• WORK INSTRUCTION: Give only the number of lines in the listing below where the string "moved" occurs.

• MATERIAL TO PROCESS:
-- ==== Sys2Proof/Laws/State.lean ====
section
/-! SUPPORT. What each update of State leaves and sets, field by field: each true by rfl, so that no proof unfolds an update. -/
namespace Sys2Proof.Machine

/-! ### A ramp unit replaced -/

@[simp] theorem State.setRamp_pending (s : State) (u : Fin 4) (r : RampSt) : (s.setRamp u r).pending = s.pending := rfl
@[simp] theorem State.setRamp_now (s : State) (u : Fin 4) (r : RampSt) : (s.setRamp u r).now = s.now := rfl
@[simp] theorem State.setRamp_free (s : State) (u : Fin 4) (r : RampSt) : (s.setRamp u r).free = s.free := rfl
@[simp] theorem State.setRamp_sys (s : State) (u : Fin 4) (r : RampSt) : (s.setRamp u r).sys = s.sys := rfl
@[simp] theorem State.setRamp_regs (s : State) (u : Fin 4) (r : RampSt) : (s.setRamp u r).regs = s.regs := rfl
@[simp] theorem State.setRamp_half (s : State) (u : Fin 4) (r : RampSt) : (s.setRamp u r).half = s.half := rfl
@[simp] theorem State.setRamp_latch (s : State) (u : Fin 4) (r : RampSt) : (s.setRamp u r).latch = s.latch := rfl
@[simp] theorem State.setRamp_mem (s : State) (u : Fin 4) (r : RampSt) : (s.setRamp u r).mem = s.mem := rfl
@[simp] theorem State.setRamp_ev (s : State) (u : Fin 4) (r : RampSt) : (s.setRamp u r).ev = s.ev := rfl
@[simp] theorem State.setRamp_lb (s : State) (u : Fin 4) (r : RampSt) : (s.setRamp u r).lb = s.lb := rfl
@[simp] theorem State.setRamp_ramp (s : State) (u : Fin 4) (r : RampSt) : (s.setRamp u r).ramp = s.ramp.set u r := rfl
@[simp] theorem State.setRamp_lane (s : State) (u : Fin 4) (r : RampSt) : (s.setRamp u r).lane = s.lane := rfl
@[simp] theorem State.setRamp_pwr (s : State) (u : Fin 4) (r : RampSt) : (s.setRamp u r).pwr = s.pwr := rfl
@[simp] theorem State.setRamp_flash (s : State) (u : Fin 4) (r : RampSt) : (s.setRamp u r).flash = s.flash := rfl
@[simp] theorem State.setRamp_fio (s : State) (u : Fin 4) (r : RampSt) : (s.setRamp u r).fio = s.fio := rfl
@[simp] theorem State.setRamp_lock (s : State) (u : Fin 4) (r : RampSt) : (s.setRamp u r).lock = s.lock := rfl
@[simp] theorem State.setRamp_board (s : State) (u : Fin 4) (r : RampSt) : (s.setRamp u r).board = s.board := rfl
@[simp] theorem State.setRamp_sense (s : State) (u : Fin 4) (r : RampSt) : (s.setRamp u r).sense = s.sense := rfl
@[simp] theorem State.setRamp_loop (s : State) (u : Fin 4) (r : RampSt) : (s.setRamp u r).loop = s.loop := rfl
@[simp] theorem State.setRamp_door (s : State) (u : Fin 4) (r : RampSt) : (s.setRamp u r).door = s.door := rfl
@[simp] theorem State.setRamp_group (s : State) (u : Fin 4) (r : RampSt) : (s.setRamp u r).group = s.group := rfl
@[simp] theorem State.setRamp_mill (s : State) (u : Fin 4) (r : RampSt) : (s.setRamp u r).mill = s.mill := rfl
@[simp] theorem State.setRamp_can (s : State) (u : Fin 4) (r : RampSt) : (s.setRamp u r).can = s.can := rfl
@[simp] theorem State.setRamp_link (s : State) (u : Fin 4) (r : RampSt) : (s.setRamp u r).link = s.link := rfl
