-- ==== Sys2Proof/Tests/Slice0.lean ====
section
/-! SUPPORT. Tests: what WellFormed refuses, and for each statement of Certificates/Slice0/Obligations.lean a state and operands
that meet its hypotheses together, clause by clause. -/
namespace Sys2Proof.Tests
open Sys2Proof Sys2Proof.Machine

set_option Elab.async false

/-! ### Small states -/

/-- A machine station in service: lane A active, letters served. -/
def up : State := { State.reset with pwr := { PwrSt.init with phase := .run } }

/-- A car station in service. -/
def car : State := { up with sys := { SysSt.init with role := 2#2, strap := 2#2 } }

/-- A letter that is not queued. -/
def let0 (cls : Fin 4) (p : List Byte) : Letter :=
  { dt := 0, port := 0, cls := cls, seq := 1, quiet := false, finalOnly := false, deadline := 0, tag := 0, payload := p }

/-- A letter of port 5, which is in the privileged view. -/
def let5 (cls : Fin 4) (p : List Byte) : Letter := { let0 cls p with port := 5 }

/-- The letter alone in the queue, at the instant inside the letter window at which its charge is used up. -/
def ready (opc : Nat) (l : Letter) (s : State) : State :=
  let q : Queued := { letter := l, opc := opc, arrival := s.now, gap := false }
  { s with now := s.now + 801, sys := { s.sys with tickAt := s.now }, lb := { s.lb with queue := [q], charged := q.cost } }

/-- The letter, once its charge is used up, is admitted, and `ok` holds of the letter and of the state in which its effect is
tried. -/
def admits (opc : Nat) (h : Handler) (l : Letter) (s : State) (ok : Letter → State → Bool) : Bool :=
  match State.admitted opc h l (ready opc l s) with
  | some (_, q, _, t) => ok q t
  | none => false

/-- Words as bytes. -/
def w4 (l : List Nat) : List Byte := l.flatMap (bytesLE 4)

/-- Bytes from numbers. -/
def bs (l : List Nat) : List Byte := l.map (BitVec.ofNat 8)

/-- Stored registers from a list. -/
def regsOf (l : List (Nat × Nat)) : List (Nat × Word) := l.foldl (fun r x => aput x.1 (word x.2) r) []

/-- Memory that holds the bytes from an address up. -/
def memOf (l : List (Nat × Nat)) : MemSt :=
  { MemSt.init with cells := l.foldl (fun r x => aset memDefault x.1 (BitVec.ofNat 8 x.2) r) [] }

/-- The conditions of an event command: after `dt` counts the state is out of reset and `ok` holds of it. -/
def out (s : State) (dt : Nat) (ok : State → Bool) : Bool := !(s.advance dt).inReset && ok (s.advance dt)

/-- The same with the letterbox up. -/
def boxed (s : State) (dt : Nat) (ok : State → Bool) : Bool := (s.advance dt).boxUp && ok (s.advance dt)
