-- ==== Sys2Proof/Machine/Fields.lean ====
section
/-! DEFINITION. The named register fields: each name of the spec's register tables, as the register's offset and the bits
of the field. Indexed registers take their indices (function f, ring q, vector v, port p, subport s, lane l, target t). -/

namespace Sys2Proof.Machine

...

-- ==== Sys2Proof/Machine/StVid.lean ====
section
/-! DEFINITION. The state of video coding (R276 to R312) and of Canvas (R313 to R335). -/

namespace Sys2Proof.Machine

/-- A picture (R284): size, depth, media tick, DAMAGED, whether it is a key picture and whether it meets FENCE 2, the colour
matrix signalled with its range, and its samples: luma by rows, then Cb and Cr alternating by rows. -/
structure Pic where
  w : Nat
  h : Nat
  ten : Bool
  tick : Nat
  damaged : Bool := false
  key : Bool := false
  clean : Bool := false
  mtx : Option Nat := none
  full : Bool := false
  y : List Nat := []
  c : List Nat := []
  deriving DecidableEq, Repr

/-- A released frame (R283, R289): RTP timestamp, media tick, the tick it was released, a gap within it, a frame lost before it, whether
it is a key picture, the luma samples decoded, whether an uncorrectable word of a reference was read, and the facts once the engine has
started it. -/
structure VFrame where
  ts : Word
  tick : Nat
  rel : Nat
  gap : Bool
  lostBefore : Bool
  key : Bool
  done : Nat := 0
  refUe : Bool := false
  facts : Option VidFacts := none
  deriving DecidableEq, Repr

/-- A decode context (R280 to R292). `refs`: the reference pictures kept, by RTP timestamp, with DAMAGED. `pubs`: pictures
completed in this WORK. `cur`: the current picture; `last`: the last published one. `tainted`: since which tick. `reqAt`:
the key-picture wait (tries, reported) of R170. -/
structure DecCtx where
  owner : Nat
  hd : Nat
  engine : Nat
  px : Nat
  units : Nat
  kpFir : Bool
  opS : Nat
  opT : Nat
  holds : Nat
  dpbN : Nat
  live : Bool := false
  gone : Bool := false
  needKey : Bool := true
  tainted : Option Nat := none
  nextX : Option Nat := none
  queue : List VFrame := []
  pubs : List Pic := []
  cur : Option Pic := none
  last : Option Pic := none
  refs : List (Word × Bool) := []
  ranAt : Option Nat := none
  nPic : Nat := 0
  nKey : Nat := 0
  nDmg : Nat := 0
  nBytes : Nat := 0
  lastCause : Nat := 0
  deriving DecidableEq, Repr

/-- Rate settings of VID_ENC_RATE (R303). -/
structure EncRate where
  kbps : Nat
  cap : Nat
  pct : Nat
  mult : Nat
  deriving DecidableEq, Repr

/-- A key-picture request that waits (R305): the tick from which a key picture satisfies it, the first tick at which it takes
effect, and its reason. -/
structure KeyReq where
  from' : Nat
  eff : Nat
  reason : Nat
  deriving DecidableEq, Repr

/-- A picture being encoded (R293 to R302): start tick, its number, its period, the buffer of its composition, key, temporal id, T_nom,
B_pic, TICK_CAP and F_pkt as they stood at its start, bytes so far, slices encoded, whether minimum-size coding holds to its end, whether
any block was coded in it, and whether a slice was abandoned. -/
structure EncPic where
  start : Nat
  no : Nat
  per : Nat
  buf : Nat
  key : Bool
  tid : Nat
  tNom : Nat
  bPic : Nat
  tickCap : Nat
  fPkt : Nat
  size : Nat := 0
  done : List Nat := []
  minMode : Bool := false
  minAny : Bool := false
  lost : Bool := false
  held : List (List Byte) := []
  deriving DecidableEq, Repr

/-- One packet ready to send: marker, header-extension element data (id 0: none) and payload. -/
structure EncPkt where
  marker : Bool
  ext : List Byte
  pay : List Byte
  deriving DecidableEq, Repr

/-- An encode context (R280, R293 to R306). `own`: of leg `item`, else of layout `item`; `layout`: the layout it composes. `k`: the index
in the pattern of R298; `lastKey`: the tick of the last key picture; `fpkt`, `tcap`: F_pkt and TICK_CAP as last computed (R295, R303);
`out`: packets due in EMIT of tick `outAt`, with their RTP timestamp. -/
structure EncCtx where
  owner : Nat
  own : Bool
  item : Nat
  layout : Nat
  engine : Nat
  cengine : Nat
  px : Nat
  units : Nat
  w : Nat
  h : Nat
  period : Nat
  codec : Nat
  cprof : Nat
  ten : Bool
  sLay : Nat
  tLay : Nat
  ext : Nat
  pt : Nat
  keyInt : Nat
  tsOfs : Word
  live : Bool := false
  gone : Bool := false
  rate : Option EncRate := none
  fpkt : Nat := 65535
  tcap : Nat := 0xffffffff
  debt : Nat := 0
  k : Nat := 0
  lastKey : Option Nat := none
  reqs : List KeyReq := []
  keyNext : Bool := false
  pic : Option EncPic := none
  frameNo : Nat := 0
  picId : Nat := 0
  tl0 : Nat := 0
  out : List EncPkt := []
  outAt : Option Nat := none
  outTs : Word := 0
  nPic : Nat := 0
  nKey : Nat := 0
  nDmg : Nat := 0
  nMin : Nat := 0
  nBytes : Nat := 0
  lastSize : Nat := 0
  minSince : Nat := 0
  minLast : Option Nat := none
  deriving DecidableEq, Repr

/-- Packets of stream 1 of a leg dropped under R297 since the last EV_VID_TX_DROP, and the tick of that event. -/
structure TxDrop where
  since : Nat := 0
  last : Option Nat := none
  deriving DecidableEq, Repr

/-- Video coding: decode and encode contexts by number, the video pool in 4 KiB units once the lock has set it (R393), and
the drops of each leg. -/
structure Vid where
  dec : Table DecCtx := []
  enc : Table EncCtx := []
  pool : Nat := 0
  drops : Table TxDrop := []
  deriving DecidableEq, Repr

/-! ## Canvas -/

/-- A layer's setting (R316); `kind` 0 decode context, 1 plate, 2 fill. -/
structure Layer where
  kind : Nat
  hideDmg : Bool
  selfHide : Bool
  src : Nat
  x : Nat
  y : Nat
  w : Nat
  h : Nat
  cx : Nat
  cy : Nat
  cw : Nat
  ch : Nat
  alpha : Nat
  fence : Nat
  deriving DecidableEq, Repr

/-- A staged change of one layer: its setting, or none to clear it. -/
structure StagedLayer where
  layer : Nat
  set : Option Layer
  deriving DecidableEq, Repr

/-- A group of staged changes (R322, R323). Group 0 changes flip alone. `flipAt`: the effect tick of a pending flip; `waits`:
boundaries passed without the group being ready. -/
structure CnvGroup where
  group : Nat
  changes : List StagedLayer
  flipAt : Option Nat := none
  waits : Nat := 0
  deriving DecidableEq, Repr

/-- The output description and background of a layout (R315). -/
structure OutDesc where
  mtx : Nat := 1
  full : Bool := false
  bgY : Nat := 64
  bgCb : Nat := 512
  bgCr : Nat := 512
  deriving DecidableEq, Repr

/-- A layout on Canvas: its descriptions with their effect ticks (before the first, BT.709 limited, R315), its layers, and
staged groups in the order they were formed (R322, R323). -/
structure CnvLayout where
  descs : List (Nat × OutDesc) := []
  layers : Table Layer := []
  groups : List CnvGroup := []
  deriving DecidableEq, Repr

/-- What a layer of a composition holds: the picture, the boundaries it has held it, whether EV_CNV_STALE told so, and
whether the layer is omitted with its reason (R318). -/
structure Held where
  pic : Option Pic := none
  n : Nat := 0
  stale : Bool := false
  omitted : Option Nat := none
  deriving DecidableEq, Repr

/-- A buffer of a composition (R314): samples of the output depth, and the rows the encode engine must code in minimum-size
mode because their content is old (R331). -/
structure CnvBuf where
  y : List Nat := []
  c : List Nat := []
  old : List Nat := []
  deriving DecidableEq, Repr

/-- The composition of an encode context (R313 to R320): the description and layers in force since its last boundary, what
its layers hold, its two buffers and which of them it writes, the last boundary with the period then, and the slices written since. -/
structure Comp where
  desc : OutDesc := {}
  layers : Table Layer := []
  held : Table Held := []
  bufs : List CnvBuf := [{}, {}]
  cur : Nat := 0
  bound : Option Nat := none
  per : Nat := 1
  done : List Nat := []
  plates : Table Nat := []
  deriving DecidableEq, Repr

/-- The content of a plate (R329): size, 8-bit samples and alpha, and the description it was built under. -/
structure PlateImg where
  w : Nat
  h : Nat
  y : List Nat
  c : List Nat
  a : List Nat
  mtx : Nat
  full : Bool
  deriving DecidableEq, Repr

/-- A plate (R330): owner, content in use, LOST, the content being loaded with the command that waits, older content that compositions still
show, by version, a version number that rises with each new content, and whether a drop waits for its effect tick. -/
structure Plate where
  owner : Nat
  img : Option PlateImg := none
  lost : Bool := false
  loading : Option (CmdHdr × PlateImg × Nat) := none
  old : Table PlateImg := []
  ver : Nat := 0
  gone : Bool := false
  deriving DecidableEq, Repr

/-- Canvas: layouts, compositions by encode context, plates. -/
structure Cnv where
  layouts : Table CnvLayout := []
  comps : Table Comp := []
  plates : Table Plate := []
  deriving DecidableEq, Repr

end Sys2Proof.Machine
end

* * *

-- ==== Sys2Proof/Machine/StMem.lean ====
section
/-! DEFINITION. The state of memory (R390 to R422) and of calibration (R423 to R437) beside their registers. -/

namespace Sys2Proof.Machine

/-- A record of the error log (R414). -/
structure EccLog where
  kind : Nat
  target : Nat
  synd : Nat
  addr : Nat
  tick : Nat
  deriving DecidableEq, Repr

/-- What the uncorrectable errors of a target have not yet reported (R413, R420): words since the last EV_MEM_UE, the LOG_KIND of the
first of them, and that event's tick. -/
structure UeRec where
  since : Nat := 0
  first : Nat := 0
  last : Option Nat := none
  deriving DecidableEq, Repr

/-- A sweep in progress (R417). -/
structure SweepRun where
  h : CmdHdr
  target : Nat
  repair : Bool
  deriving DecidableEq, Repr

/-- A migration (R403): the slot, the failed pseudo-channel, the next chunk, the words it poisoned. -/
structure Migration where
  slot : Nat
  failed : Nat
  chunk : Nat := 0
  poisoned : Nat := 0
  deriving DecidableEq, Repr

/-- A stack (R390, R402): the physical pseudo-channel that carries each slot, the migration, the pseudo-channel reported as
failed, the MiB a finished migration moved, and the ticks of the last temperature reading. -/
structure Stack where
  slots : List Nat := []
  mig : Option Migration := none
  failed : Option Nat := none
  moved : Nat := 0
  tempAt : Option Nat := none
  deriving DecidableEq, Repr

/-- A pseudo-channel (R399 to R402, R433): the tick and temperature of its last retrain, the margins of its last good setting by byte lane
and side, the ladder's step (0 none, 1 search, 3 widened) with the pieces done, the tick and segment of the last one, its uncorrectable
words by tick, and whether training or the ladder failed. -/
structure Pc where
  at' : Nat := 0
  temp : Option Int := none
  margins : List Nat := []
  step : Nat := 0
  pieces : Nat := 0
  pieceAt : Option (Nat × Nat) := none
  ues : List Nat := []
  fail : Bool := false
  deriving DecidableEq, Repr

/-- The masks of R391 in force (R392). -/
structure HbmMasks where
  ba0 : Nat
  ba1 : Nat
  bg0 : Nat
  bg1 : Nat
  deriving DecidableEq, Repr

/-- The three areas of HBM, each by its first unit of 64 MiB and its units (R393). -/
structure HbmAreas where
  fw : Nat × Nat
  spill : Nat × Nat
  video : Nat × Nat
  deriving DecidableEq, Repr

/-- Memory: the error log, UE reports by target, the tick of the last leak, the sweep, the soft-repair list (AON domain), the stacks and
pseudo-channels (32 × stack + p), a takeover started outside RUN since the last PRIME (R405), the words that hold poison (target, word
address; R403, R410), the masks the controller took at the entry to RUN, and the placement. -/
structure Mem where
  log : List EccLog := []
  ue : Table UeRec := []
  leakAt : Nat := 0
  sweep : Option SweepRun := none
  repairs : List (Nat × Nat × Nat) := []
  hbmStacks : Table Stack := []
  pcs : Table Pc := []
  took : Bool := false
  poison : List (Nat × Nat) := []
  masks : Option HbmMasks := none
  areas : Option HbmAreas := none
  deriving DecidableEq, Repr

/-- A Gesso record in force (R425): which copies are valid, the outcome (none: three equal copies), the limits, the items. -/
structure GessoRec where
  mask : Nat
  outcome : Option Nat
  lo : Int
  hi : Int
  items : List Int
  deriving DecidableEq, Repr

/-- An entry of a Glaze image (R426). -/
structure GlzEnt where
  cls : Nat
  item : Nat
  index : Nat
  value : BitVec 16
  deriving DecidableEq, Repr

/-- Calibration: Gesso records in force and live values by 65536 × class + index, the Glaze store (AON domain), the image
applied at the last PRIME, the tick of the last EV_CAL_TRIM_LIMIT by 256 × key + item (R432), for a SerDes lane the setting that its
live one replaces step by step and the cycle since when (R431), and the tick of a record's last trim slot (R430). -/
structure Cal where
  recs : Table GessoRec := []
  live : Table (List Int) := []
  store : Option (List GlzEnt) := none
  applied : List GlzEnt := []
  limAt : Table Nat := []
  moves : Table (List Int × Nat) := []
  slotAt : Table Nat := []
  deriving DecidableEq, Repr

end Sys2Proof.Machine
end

• RESULT FOR THIS TASK: 2